Your assignment:
Transcribe the listing below in full, keeping every line exactly as it is.

Start of Supplied data

/-- 15 R433: a branch that is taken to an address that is no multiple of 4, or that is 2^57 or above, parks the course with the target,
unless a lower split's late fault of the same cycle goes before it (06 R162). -/
def Claims.BranchTargetFaults : Prop :=
  ∀ (s : State) (k : Ctx) (x : XFields) (y : SBranch) (lit : Word),
    let near := k.pc + 4 * y.off.signExtend 64
    let park := fun (cause : Nat) (a : Word) => (.next (if k.c.lateBelow s.now k.w
      then s.setSplit k.cid k.w { k.sp with tried := s.now } else s.parkCourse k.cid k.w cause 0 a 0 k.k0 k.pc k.pc none) : Out)
    let parks := fun (i : Instr) (a : Word) => s.issuer i = some k →
      (a.toNat % 4 ≠ 0 → exec i s = park 0x0e a) ∧ (a.toNat % 4 = 0 → 2 ^ 57 ≤ a.toNat → exec i s = park 0x02 a)
    parks (.braS y) near ∧ parks (.callS y) near ∧ parks (.braXl x lit) (k.pc + lit) ∧ parks (.callXl x lit) (k.pc + lit)
    ∧ parks (.jmpi x) (k.srcS x.sa) ∧ parks (.ret x) (k.srcS x.sa)
    ∧ ((k.kreg y.k.toNat &&& k.k0 ≠ 0) ≠ (y.neg ≠ 0) → parks (.brcS y) near)
    ∧ ((k.kreg x.sa.toNat &&& k.k0 ≠ 0) ≠ (x.ext.getLsbD 0 = true) → parks (.brcXl x lit) (k.pc + lit))

/-- The checks that come before an instruction's own, and branches to bad targets, park the course: IssueChecks, BranchTargetFaults. -/
def Obligations.IssueFaults : Prop :=
  Claims.IssueChecks ∧ Claims.BranchTargetFaults

/-- 15 R423: SADD, SSUB, SMUL, SMULH, SMIN, SMAX: exact integers of TYPE, wrapped or clamped, extended to 64 bits. -/
def Claims.ScalarArithmetic : Prop :=
  ∀ (s : State) (k : Ctx) (x : XFields) (y : SScalar) (lit : Word),
    let t := x.type.toNat
    let a := intOf t (k.srcS x.sa).toNat
    let b := intOf t (k.srcS x.sb).toNat
    let gives := fun (v : Int) => (.next (k.issue [.s (k.skey x.vd.toNat) (extended t (patternOf (x.sat ≠ 0) t v))]) : Out)
    let ss := k.srcS (y.ss.setWidth 8)
    (s.issuer (.saddX x) = some k → exec (.saddX x) s = gives (a + b))
    ∧ (s.issuer (.ssub x) = some k → exec (.ssub x) s = gives (a - b))
    ∧ (s.issuer (.smul x) = some k → exec (.smul x) s = gives (a * b))
    ∧ (s.issuer (.smulh x) = some k → exec (.smulh x) s = gives (a * b / 2 ^ typeWidth t))
    ∧ (s.issuer (.smin x) = some k → exec (.smin x) s = gives (min a b))
    ∧ (s.issuer (.smax x) = some k → exec (.smax x) s = gives (max a b))
    ∧ (s.issuer (.saddS y) = some k → exec (.saddS y) s = .next (k.issue [.s (k.skey y.sd.toNat) (ss + y.imm.signExtend 64)]))
    ∧ (s.issuer (.saddSl y lit) = some k → exec (.saddSl y lit) s = .next (k.issue [.s (k.skey y.sd.toNat) (ss + lit)]))

/-- 15 R423: SAND, SOR, SXOR, the shifts, SCLZ, SPOPC on the w-bit patterns; the count is the whole unsigned source. -/
def Claims.ScalarBits : Prop :=
  ∀ (s : State) (k : Ctx) (x : XFields) (y : SScalar),
    let t := x.type.toNat
    let a := lowBits t (k.srcS x.sa).toNat
    let b := lowBits t (k.srcS x.sb).toNat
    let n := (k.srcS x.sb).toNat
    let gives := fun (v : BitVec (typeWidth t)) => (.next (k.issue [.s (k.skey x.vd.toNat) (extended t v.toNat)]) : Out)
    let ss := k.srcS (y.ss.setWidth 8)
    (s.issuer (.sand x) = some k → exec (.sand x) s = gives (a &&& b))
    ∧ (s.issuer (.sor x) = some k → exec (.sor x) s = gives (a ||| b))
    ∧ (s.issuer (.sxor x) = some k → exec (.sxor x) s = gives (a ^^^ b))
    ∧ (s.issuer (.sshlX x) = some k → exec (.sshlX x) s = gives (a <<< n))
    ∧ (s.issuer (.sshrX x) = some k → exec (.sshrX x) s = gives (a >>> n))
    ∧ (s.issuer (.ssar x) = some k → exec (.ssar x) s = gives (a.sshiftRight n))
    ∧ (s.issuer (.sclz x) = some k → exec (.sclz x) s = gives (a.clz))
    ∧ (s.issuer (.spopc x) = some k → exec (.spopc x) s = gives (BitVec.ofNat _ ((List.range (typeWidth t)).countP (fun i => a.getLsbD i))))
    ∧ (s.issuer (.sshlS y) = some k → exec (.sshlS y) s = .next (k.issue [.s (k.skey y.sd.toNat) (ss <<< y.imm.toNat)]))
    ∧ (s.issuer (.sshrS y) = some k → exec (.sshrS y) s = .next (k.issue [.s (k.skey y.sd.toNat) (ss >>> y.imm.toNat)]))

End of Supplied data

Problem solution:
/-- 15 R433: a branch that is taken to an address that is no multiple of 4, or that is 2^57 or above, parks the course with the target,
unless a lower split's late fault of the same cycle goes before it (06 R162). -/
def Claims.BranchTargetFaults : Prop :=
  ∀ (s : State) (k : Ctx) (x : XFields) (y : SBranch) (lit : Word),
    let near := k.pc + 4 * y.off.signExtend 64
    let park := fun (cause : Nat) (a : Word) => (.next (if k.c.lateBelow s.now k.w
      then s.setSplit k.cid k.w { k.sp with tried := s.now } else s.parkCourse k.cid k.w cause 0 a 0 k.k0 k.pc k.pc none) : Out)
    let parks := fun (i : Instr) (a : Word) => s.issuer i = some k →
      (a.toNat % 4 ≠ 0 → exec i s = park 0x0e a) ∧ (a.toNat % 4 = 0 → 2 ^ 57 ≤ a.toNat → exec i s = park 0x02 a)
    parks (.braS y) near ∧ parks (.callS y) near ∧ parks (.braXl x lit) (k.pc + lit) ∧ parks (.callXl x lit) (k.pc + lit)
    ∧ parks (.jmpi x) (k.srcS x.sa) ∧ parks (.ret x) (k.srcS x.sa)
    ∧ ((k.kreg y.k.toNat &&& k.k0 ≠ 0) ≠ (y.neg ≠ 0) → parks (.brcS y) near)
    ∧ ((k.kreg x.sa.toNat &&& k.k0 ≠ 0) ≠ (x.ext.getLsbD 0 = true) → parks (.brcXl x lit) (k.pc + lit))

/-- The checks that come before an instruction's own, and branches to bad targets, park the course: IssueChecks, BranchTargetFaults. -/
def Obligations.IssueFaults : Prop :=
  Claims.IssueChecks ∧ Claims.BranchTargetFaults

/-- 15 R423: SADD, SSUB, SMUL, SMULH, SMIN, SMAX: exact integers of TYPE, wrapped or clamped, extended to 64 bits. -/
def Claims.ScalarArithmetic : Prop :=
  ∀ (s : State) (k : Ctx) (x : XFields) (y : SScalar) (lit : Word),
    let t := x.type.toNat
    let a := intOf t (k.srcS x.sa).toNat
    let b := intOf t (k.srcS x.sb).toNat
    let gives := fun (v : Int) => (.next (k.issue [.s (k.skey x.vd.toNat) (extended t (patternOf (x.sat ≠ 0) t v))]) : Out)
    let ss := k.srcS (y.ss.setWidth 8)
    (s.issuer (.saddX x) = some k → exec (.saddX x) s = gives (a + b))
    ∧ (s.issuer (.ssub x) = some k → exec (.ssub x) s = gives (a - b))
    ∧ (s.issuer (.smul x) = some k → exec (.smul x) s = gives (a * b))
    ∧ (s.issuer (.smulh x) = some k → exec (.smulh x) s = gives (a * b / 2 ^ typeWidth t))
    ∧ (s.issuer (.smin x) = some k → exec (.smin x) s = gives (min a b))
    ∧ (s.issuer (.smax x) = some k → exec (.smax x) s = gives (max a b))
    ∧ (s.issuer (.saddS y) = some k → exec (.saddS y) s = .next (k.issue [.s (k.skey y.sd.toNat) (ss + y.imm.signExtend 64)]))
    ∧ (s.issuer (.saddSl y lit) = some k → exec (.saddSl y lit) s = .next (k.issue [.s (k.skey y.sd.toNat) (ss + lit)]))

/-- 15 R423: SAND, SOR, SXOR, the shifts, SCLZ, SPOPC on the w-bit patterns; the count is the whole unsigned source. -/
def Claims.ScalarBits : Prop :=
  ∀ (s : State) (k : Ctx) (x : XFields) (y : SScalar),
    let t := x.type.toNat
    let a := lowBits t (k.srcS x.sa).toNat
    let b := lowBits t (k.srcS x.sb).toNat
    let n := (k.srcS x.sb).toNat
    let gives := fun (v : BitVec (typeWidth t)) => (.next (k.issue [.s (k.skey x.vd.toNat) (extended t v.toNat)]) : Out)
    let ss := k.srcS (y.ss.setWidth 8)
    (s.issuer (.sand x) = some k → exec (.sand x) s = gives (a &&& b))
    ∧ (s.issuer (.sor x) = some k → exec (.sor x) s = gives (a ||| b))
    ∧ (s.issuer (.sxor x) = some k → exec (.sxor x) s = gives (a ^^^ b))
    ∧ (s.issuer (.sshlX x) = some k → exec (.sshlX x) s = gives (a <<< n))
    ∧ (s.issuer (.sshrX x) = some k → exec (.sshrX x) s = gives (a >>> n))
    ∧ (s.issuer (.ssar x) = some k → exec (.ssar x) s = gives (a.sshiftRight n))
    ∧ (s.issuer (.sclz x) = some k → exec (.sclz x) s = gives (a.clz))
    ∧ (s.issuer (.spopc x) = some k → exec (.spopc x) s = gives (BitVec.ofNat _ ((List.range (typeWidth t)).countP (fun i => a.getLsbD i))))
    ∧ (s.issuer (.sshlS y) = some k → exec (.sshlS y) s = .next (k.issue [.s (k.skey y.sd.toNat) (ss <<< y.imm.toNat)]))
    ∧ (s.issuer (.sshrS y) = some k → exec (.sshrS y) s = .next (k.issue [.s (k.skey y.sd.toNat) (ss >>> y.imm.toNat)]))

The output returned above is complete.